Work through the data below line by line and say how many lines hold "step"; give only the number.
☆ ☆ ☆ ☆ ☆ ☆ ☆
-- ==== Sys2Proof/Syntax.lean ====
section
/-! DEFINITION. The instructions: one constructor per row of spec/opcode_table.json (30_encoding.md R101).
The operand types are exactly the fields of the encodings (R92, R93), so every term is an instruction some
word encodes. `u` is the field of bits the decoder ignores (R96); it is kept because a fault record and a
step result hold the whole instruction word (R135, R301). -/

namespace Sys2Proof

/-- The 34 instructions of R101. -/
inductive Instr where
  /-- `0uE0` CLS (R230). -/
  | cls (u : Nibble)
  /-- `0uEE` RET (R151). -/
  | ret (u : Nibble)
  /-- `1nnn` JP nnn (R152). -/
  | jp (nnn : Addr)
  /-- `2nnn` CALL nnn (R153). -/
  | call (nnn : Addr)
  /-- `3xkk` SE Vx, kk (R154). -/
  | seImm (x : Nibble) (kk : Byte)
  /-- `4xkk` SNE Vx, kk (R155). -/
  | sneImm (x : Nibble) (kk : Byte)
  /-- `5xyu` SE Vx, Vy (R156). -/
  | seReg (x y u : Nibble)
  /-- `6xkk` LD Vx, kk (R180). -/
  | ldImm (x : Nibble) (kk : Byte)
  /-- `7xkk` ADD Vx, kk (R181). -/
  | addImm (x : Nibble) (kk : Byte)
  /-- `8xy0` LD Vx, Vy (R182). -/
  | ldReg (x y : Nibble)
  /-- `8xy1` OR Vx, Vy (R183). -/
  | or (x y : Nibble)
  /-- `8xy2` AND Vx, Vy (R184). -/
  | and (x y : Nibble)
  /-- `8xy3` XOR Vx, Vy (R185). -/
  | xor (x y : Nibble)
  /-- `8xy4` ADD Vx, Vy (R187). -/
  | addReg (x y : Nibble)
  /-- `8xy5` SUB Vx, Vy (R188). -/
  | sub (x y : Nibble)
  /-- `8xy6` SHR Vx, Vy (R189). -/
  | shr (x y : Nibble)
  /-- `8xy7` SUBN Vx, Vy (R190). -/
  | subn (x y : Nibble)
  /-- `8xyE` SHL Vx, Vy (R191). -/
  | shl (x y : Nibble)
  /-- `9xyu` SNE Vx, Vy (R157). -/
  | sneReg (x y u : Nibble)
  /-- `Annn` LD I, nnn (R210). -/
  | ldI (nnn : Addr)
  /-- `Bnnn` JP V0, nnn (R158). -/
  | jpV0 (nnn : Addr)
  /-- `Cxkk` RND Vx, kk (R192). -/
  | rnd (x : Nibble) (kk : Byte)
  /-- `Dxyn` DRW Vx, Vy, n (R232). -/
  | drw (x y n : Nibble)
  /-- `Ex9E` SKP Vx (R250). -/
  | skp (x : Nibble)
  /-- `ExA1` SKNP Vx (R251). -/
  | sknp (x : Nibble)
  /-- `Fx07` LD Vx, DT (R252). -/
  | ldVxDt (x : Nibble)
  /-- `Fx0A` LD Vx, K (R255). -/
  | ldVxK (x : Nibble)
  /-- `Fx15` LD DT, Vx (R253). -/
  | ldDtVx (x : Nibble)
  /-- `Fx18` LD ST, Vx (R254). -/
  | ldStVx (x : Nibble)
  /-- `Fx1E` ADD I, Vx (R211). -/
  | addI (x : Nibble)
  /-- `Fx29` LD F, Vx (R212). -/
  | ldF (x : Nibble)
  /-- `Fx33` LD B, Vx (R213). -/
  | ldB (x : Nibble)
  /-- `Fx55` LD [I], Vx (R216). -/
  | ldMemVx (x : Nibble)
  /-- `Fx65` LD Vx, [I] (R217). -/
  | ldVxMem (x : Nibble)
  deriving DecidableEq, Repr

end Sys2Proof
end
☆ ☆ ☆ ☆ ☆ ☆ ☆
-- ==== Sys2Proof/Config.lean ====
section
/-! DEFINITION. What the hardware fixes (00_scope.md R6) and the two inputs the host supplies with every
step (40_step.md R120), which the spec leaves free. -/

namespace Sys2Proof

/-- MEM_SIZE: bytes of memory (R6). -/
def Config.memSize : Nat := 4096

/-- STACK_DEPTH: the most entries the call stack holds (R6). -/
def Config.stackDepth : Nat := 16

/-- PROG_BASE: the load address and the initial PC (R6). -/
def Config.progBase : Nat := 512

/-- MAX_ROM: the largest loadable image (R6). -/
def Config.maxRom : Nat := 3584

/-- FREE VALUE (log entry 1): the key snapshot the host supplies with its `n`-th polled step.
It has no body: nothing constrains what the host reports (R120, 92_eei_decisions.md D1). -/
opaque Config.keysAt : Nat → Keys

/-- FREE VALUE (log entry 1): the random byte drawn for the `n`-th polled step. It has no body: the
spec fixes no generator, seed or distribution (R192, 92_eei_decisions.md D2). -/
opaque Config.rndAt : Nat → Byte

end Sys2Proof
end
☆ ☆ ☆ ☆ ☆ ☆ ☆
COMPLETED TASK:
4